Do I need a backup plugin if my host already backs up my site?
Yes. Host-level backups protect against server failure, but not against a hacked or suspended hosting account, a compromised host control panel, or a host going out of business. A backup plugin storing copies off your host is your independent recovery path.
Can backup plugins slow down my WordPress site?
Backup plugins use server resources only while the backup is running. Schedule backups during low-traffic hours (typically 2–4 AM in your audience’s primary timezone) and use a plugin with incremental backups if you are on shared hosting. Cloud-based services like BlogVault and Jetpack VaultPress process backups off-server with virtually no impact on site speed.
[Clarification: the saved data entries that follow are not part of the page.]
-- ==== Sys2Proof/Machine/Fields.lean ====
section
/-!
DEFINITION. Every field of every register, as the field tables of the chapters give it (R5, R6):
position, width, access type, Cold and Warm.  A Cold or Warm entry that is not a number is given by
the reset operations (Machine/Resets.lean) from the rule it names.
-/

namespace Sys2Proof.Machine
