/-- A capture completes (R414, R421): descriptor, count, and the first task with AUTO_REDUCE. -/
def State.acqFinish (s : State) (u : Nat) : State :=
  let s0 := if s.acqPre u < s.get F.ACQ_PRE_N u then s.acqFlag u 1 else s
  let seq := (s0.get F.ACQ_COUNT_CAPTURES u + 1) % 65536
  let s1 := s0.celPut clsAcq (celOff (s0.acqBase u)) (s0.acqDescriptor u seq)
  let s2 := (s1.put F.ACQ_COUNT_CAPTURES u seq).put F.ACQ_FIRST_IDX_IDX u (s1.acqFirst u)
  let s3 := s2.put F.ACQ_CTRL_STATE u aDONE
  if s3.on F.ACQ_CFG_AUTO_REDUCE u && s3.on F.ACQ_CTRL_BOUND u then s3.acqPush u else s3

/-- The finish of a site reaches a unit (R415): PRE or READY is cancelled, POST completes with what it
has. -/
def State.acqSiteEnd (s : State) (u : Nat) : State :=
  if s.acqState u = aPOST then
    (if s.get H.ACQ_LEFT u = 0 then s else s.acqFlag u 2).acqFinish u
  else s.acqCancel u

/-! ## What markers, trigger actions and latches reach -/

/-- The units of a site. -/
def State.siteTdcs (s : State) (i : Nat) : List Nat :=
  match s.entryOf i with | none => [] | some e => e.tdcList
def State.siteAcqs (s : State) (i : Nat) : List Nat :=
  match s.entryOf i with | none => [] | some e => e.acqList

/-- An armed TDC that waits for an opening of a kind opens at a moment (R390). -/
def State.tdcOpenBy (s : State) (j src t : Nat) : State :=
  if s.on F.TDC_CTRL_ARMED j && !s.on F.TDC_CTRL_OPEN j && s.get F.TDC_AUX_OPEN_SRC j == src
      && s.get H.TDC_OPEN_DUE j == 0 then s.setDue H.TDC_OPEN_DUE j (max t (s.get H.TDC_ARM_T j))
  else s

/-- A rising edge of a marker of a site (R216, R390, R411): mk 0 or 1. -/
def State.markerRise (s : State) (i mk t : Nat) : State :=
  let s1 := s.each (s.siteTdcs i) (fun u j => u.tdcOpenBy j (2 + mk) t)
  s1.each (s1.siteAcqs i) (fun u a =>
    if u.get F.ACQ_CFG_TRIG_SRC a = 2 + mk then u.acqTrigger a (2 + mk) t else u)

/-- A trigger action reaches TDCs and acquisition units (R186, R390, R411). -/
def State.trigReaches (s : State) (line t : Nat) : State :=
  let s1 := s.each (List.range 128) (fun u j =>
    if u.get F.TDC_AUX_OPEN_LINE j = line then u.tdcOpenBy j 1 t else u)
  s1.each (List.range 96) (fun u a =>
    if u.get F.ACQ_CFG_TRIG_SRC a = 1 ∧ u.get F.ACQ_CFG_TRIG_LINE a = line then u.acqTrigger a 1 t else u)

/-- The acquisition unit of the DPS or SMU that a monitor watches. -/
def monAcq (i : Nat) : Nat := if i % 20 < 16 then i / 20 * 8 + i % 20 / 2 else 64 + i / 20 * 4 + (i % 20 - 16)

/-- A latch of a monitor reaches the unit that samples its supply (R411). -/
def State.latchReaches (s : State) (i t : Nat) : State :=
  let a := monAcq i
  if s.get F.ACQ_CFG_TRIG_SRC a = 9 then s.acqTrigger a 9 t else s

end Sys2Proof.Machine
end

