/-- One attempt on a slot, from step 4 to step 11. -/
def State.attempt (s : State) (w : BootWorld) (slot : Nat) : Attempt :=
  let lost := s.on F.BOOT_REASON_CELLAR_LOST 0
  let b0 : Attempt := ⟨(s.put F.BOOT_ATTEMPT_SLOT 0 slot).bootAppend 1 slot 0, slot, [], [], 0, 0, [], [], [], [], [], 0, [], [], 0, 0, false⟩
  let b1 := (((b0.header w).stage Attempt.signature).stage Attempt.table).stage Attempt.firmware
  let b2 := (b1.stage (fun b => b.cellar w)).stage (fun b => { b with s := b.s.powerUp })
  let b3 := (b2.stage (fun b => b.sections lost)).stage Attempt.mapCheck
  ((b3.stage Attempt.storesLoad).stage (fun b => b.apply lost)).stage Attempt.autoNote

/-! ## Step 12 -/

/-- The autorun routine starts on the entry to STANDBY (R286). -/
def State.autoBegin (s : State) : State :=
  match s.autoEngine with
  | none => s
  | some k => if s.engRests k then s.autoStart k 0 else s

/-- The contact check begins (R105): three passes of 300 µs. -/
def State.contactBegin (s : State) : State :=
  (s.setB F.CONTACT_CTL_BUSY 0 true).setDue H.CONTACT_END 0 (s.now + 900 * us)

/-- The bring-up has ended in STANDBY or FACTORY (R81, R97, R110): boot timer, FAILS, boot record, BOOT_TIME, watchdog. -/
def State.standby (s : State) (w : BootWorld) (outcome slot : Nat) : State :=
  let m := if s.lc = lcDEVELOP ∧ w.factStrap = true then mFACTORY else mSTANDBY
  let hold := s.on F.THM_LOG_STAT_HOLD_EXIT 0
  let s1 := ((s.noDue H.BOOT_TMR_END 0).put F.BOOT_ATTEMPT_FAILS 0 0).bootAppend 2 slot 0
  let s2 := ((s1.put F.BOOT_REASON_OUTCOME 0 outcome).put F.BOOT_REASON_SLOT 0 slot).put F.BOOT_TIME_TIME_US 0
    (satAt 32 ((s.now - s.get H.BOOT_T0 0) / us))
  let s3 := ((s2.put F.RST_WDOG_CTL_TIMEOUT_MS 0 (max 1 (s.get H.HDR_WDOG_MS 0))).setB F.RST_WDOG_CTL_EN 0 true).put H.WDOG_T0 0 s.now
  let s4 := ((s3.setB H.WDOG_HALF_SEEN 0 false).put H.BOOT_PHASE 0 4).put H.STAT_LED 0 2
  let s5 := s4.enterMode m (if hold then 2 else 4) (if hold then mHOLD else s.get F.MODE_STAT_PREV_MODE 0)
  let s6 := (s5.setB F.THM_LOG_STAT_HOLD_EXIT 0 false).logMaintain
  if m = mFACTORY then s6.idleStart else s6

/-- The end of the warm hold limit (R77): counted from the assertion of the reset. -/
def State.holdLimit (s : State) : State :=
  if s.get H.HDR_WARM_HOLD_MS 0 = 0 ∨ (allSites.all (fun i => s.siteState i != sHELD)) = true then s
  else s.setDue H.WARM_HOLD_END 0 (s.get H.RST_T0 0 + s.get H.HDR_WARM_HOLD_MS 0 * ms)

/-- The registers that describe the loaded image. -/
def Attempt.describe (b : Attempt) : State :=
  let sig := b.s.image b.slot (imgSig b.hdr) 16
  let own := fieldB sig 6 1 == 0xFF
  let s1 := ((b.s.put F.CFG_STAT_SOURCE 0 b.slot).setB F.CFG_STAT_ENCRYPTED 0 b.enc).setB F.CFG_STAT_AUTORUN 0 (bit (imgFlags b.hdr) 1)
  let s2 := ((s1.put F.CFG_STAT_SECTIONS 0 (satAt 8 b.count)).put F.CFG_VERSION_IMAGE_VERSION 0 (fieldB b.hdr 0x10 4)).put
    F.CFG_ROLLBACK_IMAGE_CTR 0 (fieldB b.hdr 0x14 4)
  ((s2.put F.SEC_STAT_IMAGE_SLOT 0 (if own then 0 else fieldB sig 6 1)).setB F.SEC_STAT_SELF_SIGNED 0 own).setB H.IMG_USABLE 0 (!own)

/-- The bindings held for the contact map applied (R105, R292). -/
def State.heldApply (s : State) : State :=
  if s.on H.HDR_CONTACT 0 then
    (({ s with heldEntries := [] } : State).bindAll s.heldEntries (s.on H.BIND_LOST 0)).setB H.HDR_CONTACT 0 false
  else s

/-- An attempt that has succeeded (R81 step 12, R102, R286, R533). -/
def Attempt.succeed (b : Attempt) (w : BootWorld) : State :=
  let fails := b.s.get F.BOOT_ATTEMPT_FAILS 0
  let s1 := b.describe.standby w (min 2 fails) b.slot
  let s2 := if fails = 2 then s1.dirRewrite b.slot else s1
  let s3 := (if b.io.isEmpty then s2 else s2.ioSetup b.io).holdLimit
  if s3.mode ≠ mSTANDBY then s3.heldApply
  else if s3.on H.HDR_CONTACT 0 then s3.contactBegin
  else s3.autoBegin

/-- A bring-up on factory defaults (R103): no site is bound, and the contact check runs. -/
def State.bootDefaults (s : State) (w : BootWorld) (c : Nat) : State :=
  let lost := s.on F.BOOT_REASON_CELLAR_LOST 0
  let s1 := ((s.put F.BOOT_REASON_CODE 0 c).bootAppend 1 0 0).arraysUp.put F.SEC_FW_VER_VERSION 0 Config.romFirmwareVersion
  let r := s1.cellarUp w
  let s2 := (if lost then r.1.fabricUp allPorches else r.1).powerUp
  let s3 := if lost && r.2 then s2.setB F.BOOT_REASON_CELLAR_LOST 0 false else if lost then s2 else s2.stabCount
  let s4 := (s3.each (s3.entries.map (fun p => p.2)) State.dropEntry).dropField H.ENG_AUTO_ON
  let s5 := ((s4.put H.SITE_FREE 0 0).put F.CFG_STAT_SOURCE 0 2).standby w 4 0
  if s5.mode = mSTANDBY then s5.contactBegin else s5

/-- State of the units of the tiles that no register of the tile shows. -/
def tileHidden : List Field :=
  [H.CH_DRV_ON, H.CH_DRV_LVL, H.CH_TERM_ON, H.CH_PMU_ON, H.CH_PMU_SW_END, H.CH_PMU_RNG_END, H.CH_PMU_OLD_RANGE, H.CH_SETTLE_END,
   H.CH_SETTLE_END1, H.CH_BANK_END, H.CH_BANK_NOW, H.CH_DSK_USE_DRV, H.CH_DSK_USE_CMP, H.DPS_POINT, H.DPS_PT_T, H.DPS_HELD,
   H.DPS_RNG_END, H.DPS_OLD_RANGE, H.DPS_DISCH, H.SMU_SW_END, H.SMU_DAC, H.SMU_PHASE, H.SMU_LOAD_PH, H.SMU_RNG_END, H.SMU_DAC0,
   H.SMU_STAGE, H.TDC_FACT1, H.TDC_FACT2, H.TDC_TRIM, H.CAL_MADE]
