-- ==== Sys2Proof/Safety.lean ====
section
/-!
DEFINITION. The terms in which claims speak: a command that completes, what a command leaves alone,
when the bus takes an access, and the canonical form that every state keeps.
-/

namespace Sys2Proof.Machine

/-- The command completes: exec answers a next state, and P holds of it. -/
def Completes (c : Instr) (s : State) (P : State → Prop) : Prop := ∃ t, exec c s = .next t ∧ P t

/-- Every field but the instances listed reads as before. -/
def FieldsBut (l : List (Field × Nat)) (s t : State) : Prop :=
  ∀ (f : Field) (i : Nat), fkey f i ∉ l.map (fun p => fkey p.1 p.2) → t.get f i = s.get f i

/-- Nothing changes but the field instances listed: no other field, no byte of any memory, no queue, not
the time. -/
def OnlyFields (l : List (Field × Nat)) (s t : State) : Prop := { t with ff := s.ff } = s ∧ FieldsBut l s t

/-- As OnlyFields for a register access, whose answer lastResp keeps. -/
def OnlyFieldsResp (l : List (Field × Nat)) (s t : State) : Prop :=
  { t with ff := s.ff, lastResp := s.lastResp } = s ∧ FieldsBut l s t

/-- As OnlyFields for an event at a time of its own, which moves the time on. -/
def OnlyFieldsNow (l : List (Field × Nat)) (s t : State) : Prop := { t with ff := s.ff, now := s.now } = s ∧ FieldsBut l s t

/-- The bus takes an access of a master to an instance of a register (R7, R38, R617, R623): the debug
port is not turned away, registers can be reached, and the domain of the address has power. -/
def BusTakes (s : State) (m : Master) (r : RegName) (i : Nat) : Prop :=
  s.tapBarred m = false ∧ s.busOff = false ∧ s.addrOn (addrOf r i) = true

/-- The parts of the state beside the field file and the waiting commands: the time, the memories, the stores and the
queues, each under the name of its field of State. -/
inductive Part where
  | now | free | snaps | lastResp | scratch | cellar | celErr | flash | fltLog | corr | fuses | cstore | csBodies
  | entries | heldEntries | pendW | ports | waveBuf | evicted | lines | reqs | jobs | inval | cmdq | memq | refused
  | memErrs | evq | failq | events | replies | accepted | outq | replay | bcasts | asm | h2d | d2h | h2e | e2h
  | safe | trigActs | flows | corrPend | tdcq | flashOps
  deriving DecidableEq, Repr

/-- A part of the state is as before. -/
def Part.same (s t : State) : Part → Prop
  | .now => t.now = s.now
  | .free => t.free = s.free
  | .snaps => t.snaps = s.snaps
  | .lastResp => t.lastResp = s.lastResp
  | .scratch => t.scratch = s.scratch
  | .cellar => t.cellar = s.cellar
  | .celErr => t.celErr = s.celErr
  | .flash => t.flash = s.flash
  | .fltLog => t.fltLog = s.fltLog
  | .corr => t.corr = s.corr
  | .fuses => t.fuses = s.fuses
  | .cstore => t.cstore = s.cstore
  | .csBodies => t.csBodies = s.csBodies
  | .entries => t.entries = s.entries
  | .heldEntries => t.heldEntries = s.heldEntries
  | .pendW => t.pendW = s.pendW
  | .ports => t.ports = s.ports
  | .waveBuf => t.waveBuf = s.waveBuf
  | .evicted => t.evicted = s.evicted
  | .lines => t.lines = s.lines
  | .reqs => t.reqs = s.reqs
  | .jobs => t.jobs = s.jobs
  | .inval => t.inval = s.inval
  | .cmdq => t.cmdq = s.cmdq
  | .memq => t.memq = s.memq
  | .refused => t.refused = s.refused
  | .memErrs => t.memErrs = s.memErrs
  | .evq => t.evq = s.evq
  | .failq => t.failq = s.failq
  | .events => t.events = s.events
  | .replies => t.replies = s.replies
  | .accepted => t.accepted = s.accepted
  | .outq => t.outq = s.outq
  | .replay => t.replay = s.replay
  | .bcasts => t.bcasts = s.bcasts
  | .asm => t.asm = s.asm
  | .h2d => t.h2d = s.h2d
  | .d2h => t.d2h = s.d2h
  | .h2e => t.h2e = s.h2e
  | .e2h => t.e2h = s.e2h
  | .safe => t.safe = s.safe
  | .trigActs => t.trigActs = s.trigActs
  | .flows => t.flows = s.flows
  | .corrPend => t.corrPend = s.corrPend
  | .tdcq => t.tdcq = s.tdcq
  | .flashOps => t.flashOps = s.flashOps

/-- What a command leaves alone: every field but those listed, every part of the state but those listed, and the
commands that wait. -/
def Frame (fs : List Field) (ps : List Part) (s t : State) : Prop :=
  (∀ (f : Field) (i : Nat), f.id ∉ fs.map (fun g => g.id) → t.get f i = s.get f i)
    ∧ (∀ p : Part, p ∉ ps → p.same s t) ∧ t.pending = s.pending

/-- As Frame, with nothing said of the fields: for a command that can reach any register. -/
def FrameParts (ps : List Part) (s t : State) : Prop := (∀ p : Part, p ∉ ps → p.same s t) ∧ t.pending = s.pending

/-- The fields of some registers. -/
def fieldsOf (l : List RegName) : List Field := (l.map RegName.fields).flatten

/-! ## Commands that the host sends -/

/-- A host command is served (R498 to R506): the port is past a reset, the device can be reached, and the mode is legal for
the command. -/
def HostServes (s : State) (legal : State → Bool) : Prop :=
  s.portPhase ≠ 1 ∧ s.portPhase ≠ 2 ∧ s.on H.UNAVAIL 0 = false ∧ legal s = true

/-- One reply follows: to the command's sender, with its tag, the type op + 0x30, the status, three more bytes of the status
word, and the data. -/
def Replied (h : Hdr) (op status : Nat) (data : List Byte) (s t : State) : Prop :=
  ∃ m : List Byte, m.length = 3 ∧ t.replies = s.replies ++ [⟨h.src, h.tag, op + 0x30, leBytes 1 status ++ m ++ data⟩]

/-! ## What a warm reset leaves -/

/-- What stands after a warm reset (R67, R70, R72, R86): its cause is recorded and counted, BRINGUP is entered from the mode
that PREV_MODE keeps, and the queues of the units that it reaches are empty. -/
def WarmDone (cause : Field) (s t : State) : Prop :=
  t.on cause 0 = true
    ∧ t.mode = mBRINGUP
    ∧ t.get F.MODE_STAT_PREV_MODE 0 = s.mode % 2 ^ 3
    ∧ t.get F.RST_WARM_COUNT_COUNT 0 = satAt 16 (s.get F.RST_WARM_COUNT_COUNT 0 + 1)
    ∧ t.get H.BOOT_PHASE 0 = 1
    ∧ t.accepted = [] ∧ t.h2d = [] ∧ t.h2e = [] ∧ t.e2h = [] ∧ t.lines = [] ∧ t.reqs = [] ∧ t.jobs = []
    ∧ t.flows = [] ∧ t.tdcq = [] ∧ t.pendW = []

/-- The canonical form of the state: the field file, the memories and the stores by key have rising keys,
and a byte memory or a control store lists nothing that an unlisted place reads as, so equal contents are equal
data. -/
def State.Wf (s : State) : Prop :=
  keysRise s.ff = true
    ∧ keysRise s.snaps = true
    ∧ Memory.wf ramByte s.scratch = true
    ∧ Memory.wf ramByte s.cellar = true
    ∧ Memory.wf flashByte s.flash = true
    ∧ Memory.wf ramByte s.fltLog = true
    ∧ keysRise s.celErr = true
    ∧ keysRise s.corr = true
    ∧ keysRise s.fuses = true
    ∧ storeWf 0 s.cstore = true
    ∧ keysRise s.entries = true

/-! ## Terms of the statements -/

/-- Fields read the values listed, each cut to its width. -/
def Shows (l : List (Field × Nat × Nat)) (t : State) : Prop := ∀ x ∈ l, t.get x.1 x.2.1 = x.2.2 % 2 ^ x.1.width

/-- The field instances of a list of values. -/
def placesOf (l : List (Field × Nat × Nat)) : List (Field × Nat) := l.map (fun x => (x.1, x.2.1))

/-- The fields listed take the values listed, and nothing else changes. -/
def Sets (l : List (Field × Nat × Nat)) (s t : State) : Prop := Shows l t ∧ OnlyFields (placesOf l) s t

/-- As Sets, for a register access, whose answer lastResp keeps. -/
def SetsResp (l : List (Field × Nat × Nat)) (s t : State) : Prop := Shows l t ∧ OnlyFieldsResp (placesOf l) s t

/-- As Sets, for an event at a time of its own, which moves the time on. -/
def SetsNow (l : List (Field × Nat × Nat)) (s t : State) : Prop := Shows l t ∧ OnlyFieldsNow (placesOf l) s t

/-- One reply follows (Replied), and nothing else changes but the list of commands not yet answered. -/
def OnlyReplied (h : Hdr) (op status : Nat) (data : List Byte) (s t : State) : Prop :=
  Replied h op status data s t ∧ { t with replies := s.replies, accepted := s.accepted } = s

/-- The registers in PD_AON that a brown-out reset leaves (R69): causes, the count, the attempt, the thermal log. -/
def aonFields : List Field :=
  [F.RST_CAUSE_POR, F.RST_CAUSE_PIN, F.RST_CAUSE_WDOG, F.RST_CAUSE_SOFT, F.RST_CAUSE_DEBUG, F.RST_CAUSE_CLKFAIL,
   F.RST_CAUSE_LOCKUP, F.RST_WARM_COUNT_COUNT, F.BOOT_ATTEMPT_FAILS, F.BOOT_ATTEMPT_SLOT, F.BOOT_ATTEMPT_FROM_FLASH,
   F.BOOT_ATTEMPT_LAST_CODE]

/-- What a cold reset leaves of the parts of the state. -/
def ColdParts (s t : State) : Prop :=
  t.scratch = [] ∧ t.cellar = [] ∧ t.celErr = [] ∧ t.fltLog = [] ∧ t.corr = [] ∧ t.cstore = [] ∧ t.entries = [] ∧ t.lines = []
    ∧ t.accepted = [] ∧ t.events = [] ∧ t.safe = [] ∧ t.flows = [] ∧ t.flashOps = []
    ∧ (s.get H.SEC_PROG_END 0 = 0 → t.fuses = s.fuses) ∧ t.pending = s.pending ∧ t.now = s.now

/-- The commands that can change the mode (R112): resets, a bring-up, a sample of the sensors that shuts the chip down, the
end of a transition, and an access by address, which can reach RST_SOFT. -/
def mayChangeMode : Instr → Bool
  | .por => true
  | .bor => true
  | .pin _ => true
  | .clkfail _ => true
  | .wdog => true
  | .soft => true
  | .debugReset => true
  | .lockup => true
  | .rstSoft _ _ => true
  | .bootTimerExpiry => true
  | .standbyEntry _ => true
  | .chimneySample _ => true
  | .injectSensorBroken _ _ _ => true
  | .modeTransitionDone => true
  | .regWrite _ _ _ => true
  | .controlStoreWrite _ _ _ _ _ => true
  | .regRd _ _ => true
  | .regWr _ _ => true
  | .blkRd _ _ _ => true
  | .blkWr _ _ _ => true
  | _ => false

/-- No transition is in progress while the device is in HOLD. -/
def HoldAtRest (s : State) : Prop := s.mode = mHOLD → s.get H.MODE_END 0 = 0

/-- An event that was due at t acts at t: the time moves there, never back. -/
def laterOf (s : State) (t : Nat) : Nat := max s.now t

/-- A write of a register is turned away: an error response, and nothing else changes. -/
def TurnedAway (c : Instr) (s : State) : Prop :=
  Completes c s (fun t => t.lastResp = .error ∧ { t with lastResp := s.lastResp } = s)

/-- The DPS enable that a value of DPS_CTRL asks for is looked at at all (R331, R341, R343): the register is not barred, COMP
and EXT are as they are or may change. -/
def dpsCtrlOpen (s : State) (d v : Nat) : Prop :=
  s.dpsBarred d = false ∧ (bits v 4 2 = s.get F.DPS_CTRL_COMP d ∨ s.on F.DPS_CTRL_EN d = false)
    ∧ (bit v 6 = s.on F.DPS_CTRL_EXT d ∨ s.extOk d = true)

/-- A mean of samples: the exact quotient, or, where the sum does not divide, one of the two codes beside it. -/
def MeanCode (w : Nat) (sum : Int) (n x : Nat) : Prop :=
  ∃ e : Nat, e < 2 ∧ (sum % (n : Int) = 0 → e = 0) ∧ x = code w (sum / (n : Int) + (e : Int))

/-- A crossing of a monitor counts (R364, R365, R368, R377): enabled, its threshold ARMED, the input beyond it, no self-check. -/
def crossingCounts (s : State) (j : Nat) (high : Bool) (input : Int) : Prop :=
  s.on F.MON_CTRL_EN j = true ∧ s.get F.MON_CTRL_SELFCHK j = 0
    ∧ if high then s.get F.MON_STAT_ARM_HI j = 0 ∧ s.monHi j < input else s.get F.MON_STAT_ARM_LO j = 0 ∧ input < s.monLo j

/-- What a counted crossing of a monitor sets first. -/
def crossingSets (s : State) (j : Nat) (high : Bool) (input : Int) : List (Field × Nat × Nat) :=
  [(H.MON_IN, j, (input + 2 ^ 63).toNat), (F.MON_COUNT_CROSSINGS, j, s.get F.MON_COUNT_CROSSINGS j + 1),
    (if high then F.MON_STAT_ARM_HI else F.MON_STAT_ARM_LO, j, 2),
    (if high then F.MON_STAT_LATCH_HI else F.MON_STAT_LATCH_LO, j, 1)]

/-- A write of MON_CTRL is refused (R363, R377). -/
def monCtrlRefused (s : State) (j v : Nat) : Prop :=
  (bit v 0 = true ∧ monIsDps j = true ∧ monDps j % 2 = 1 ∧ s.on F.DPS_CTRL_EXT (monDps j - 1) = true)
    ∨ (bits v 12 2 ≠ 0 ∧ s.monUnitOff j = false)

/-- The counter that a read of a Pantry counter register clears. -/
def panCounterField : PanCounter → Field
  | .underrun => F.PAN_UNDERRUN_COUNT
  | .evict => F.PAN_EVICT_COUNT
  | .overbudget => F.PAN_OVERBUDGET_COUNT
  | .decodeErr => F.PAN_DECODE_ERR_COUNT

/-- The register of a jump request, and its fields. -/
def jumpReg : JumpTarget → RegName
  | .site _ => .SEQ_JUMP_REQ
  | .smu _ => .SMUW_JUMP_REQ
def jumpIdx : JumpTarget → Nat
  | .site i => i.val
  | .smu u => u.val
def jumpPending : JumpTarget → Field
  | .site _ => F.SEQ_JUMP_REQ_PENDING
  | .smu _ => F.SMUW_JUMP_REQ_PENDING
def jumpLate : JumpTarget → Field
  | .site _ => F.SEQ_JUMP_REQ_JUMP_LATE
  | .smu _ => F.SMUW_JUMP_REQ_JUMP_LATE

/-- A jump request is accepted (R231, R233): the site is RUNNING or PAUSED and has a pass, or the context plays on one. -/
def jumpTaken (s : State) : JumpTarget → Bool
  | .site i => s.active i && (s.hasPass i || s.get H.SQ_WAIT i == 4)
  | .smu u => s.wavePlays u && s.active (s.waveSite u)

/-- What follows the present pass is decided already (R233). -/
def jumpDecided (s : State) : JumpTarget → Bool
  | .site i => s.get F.SEQ_CUR_DECIDED i != 0xFFFF || s.on H.SQ_DECIDED_END i
  | .smu u => s.get H.SW_DECIDED u != 0

/-- The word at the PC of an engine. -/
def wordAt (s : State) (k : Nat) : Nat := s.csWord k (s.pcOf k)

/-- No step and no stop has been asked of an engine. -/
def noStop (s : State) (k : Nat) : Prop := s.on H.ENG_STEPPING k = false ∧ s.on F.ENG_CTRL_STOP k = false

/-- The word at PC is executed now (R247, R262, R263, R266, R270): the engine runs and stands at a boundary, the word is
legal and of good parity, and no trap, breakpoint, stop or full queue comes before it. -/
def wordReady (s : State) (k : Nat) : Prop :=
  s.atBoundary k = true ∧ parityOk (wordAt s k) = true ∧ s.wordIllegal k (wordAt s k) = false ∧ s.get H.ENG_ATOM_N k = 0
    ∧ s.trapDue k = none ∧ (wBRK (wordAt s k) = false ∨ s.get F.ENG_CTRL_BRK_EN k = 0) ∧ s.queueFull k (wordAt s k) = false
    ∧ s.storesFull k (wordAt s k) = false ∧ noStop s k

/-- The word waits for nothing of its own: no WAIT, SETTLE, MEASURE or READ, and no MEMOP that gives DST a value. -/
def wordAtOnce (w : Nat) : Prop := anaWait (wANA w) = 0 ∧ memLoads (wMEM w) = false

/-- What the ALU gives for the word at PC (R252). -/
def wordAlu (s : State) (k : Nat) : AluOut :=
  let w := wordAt s k
  alu (wALU w % 32) (s.engReg k (wSA w)) (if bit (wALU w) 5 then wIMM w else s.engReg k (wSB w)) (s.get H.ENG_FLAGS k)
    (s.cond k (wCOND w))

/-- The word at PC has been executed and the next one is at pc (R247): DST and FLAGS hold the ALU's answer, and the commands
of the word are queued. -/
def wordWent (s : State) (k pc : Nat) (t : State) : Prop :=
  let w := wordAt s k
  Shows [(F.ENG_STAT_PC, k, pc), (H.ENG_WAIT, k, 0), (H.ENG_BRK_SKIP, k, 0)] t
    ∧ t.cmdq = (s.queueCmds k w).cmdq
    ∧ (wDST w < 48 → ∀ v : Nat, (wordAlu s k).dst = some v → Shows [(H.ENG_G, k * 64 + wDST w, v)] t)
    ∧ (wALU w % 32 ≠ 0 → wDST w ≠ 53 → wDST w ≠ 59 →
        Shows [(H.ENG_FLAGS, k, (wordAlu s k).into (s.get H.ENG_FLAGS k))] t)

/-- The site of an engine, with its entry, outside a trap handler. -/
def servesSite (s : State) (k i : Nat) (e : SiteEntry) : Prop :=
  s.engSite k = some i ∧ s.entryOf i = some e ∧ s.depthOf k = 0

/-- The wait that a long command begins, as the fields of the engine keep it (R257). -/
def waitFields (s : State) (k kind unit qty idx imm : Nat) : List (Field × Nat × Nat) :=
  [(H.ENG_NEXT, k, (s.pcOf k + 1) % 4096), (H.ENG_WAIT, k, kind), (H.ENG_WAIT_UNIT, k, unit), (H.ENG_WAIT_QTY, k, qty),
   (H.ENG_WAIT_IDX, k, idx), (H.ENG_WAIT_IMM, k, imm), (H.ENG_WAIT_DONE, k, 0),
   (H.ENG_WAIT_END, k,
     if kind = 1 then s.now + ceilDiv (imm * 3) 4 * engCycle + 1 else if imm = 0 then 0 else s.now + imm * ns + 1)]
What should a complete WordPress backup include?
A complete backup includes the WordPress core files, your themes and plugins, the wp-content uploads directory (media library), the full MySQL database, and your wp-config.php and .htaccess files. Database-only backups will not restore your site fully, always pick a plugin that backs up both files and database.
How long should I keep old backups?
A practical retention policy is 7 daily, 4 weekly, and 3 monthly backups, roughly three months of recovery points. This is usually enough to roll back from a malware infection that wasn’t noticed immediately. eCommerce and regulated industries may need longer retention; check your industry’s compliance requirements.
Conclusion
The right backup plugin depends on your budget, technical comfort, and how often your site changes:
- Free + most popular: Start with UpdraftPlus.
- Free + included cloud storage: Try Backup Migration by Inisev.
- Premium + agency-grade reliability: Use BlogVault with backup, staging, and security in one.
- WooCommerce / membership sites: Choose Jetpack VaultPress for real-time backups.
- Multiple sites: Use WP Umbrella for centralized control.
Whatever you choose, install it today. The best moment to back up your site is right now, the second-best is before your next plugin update.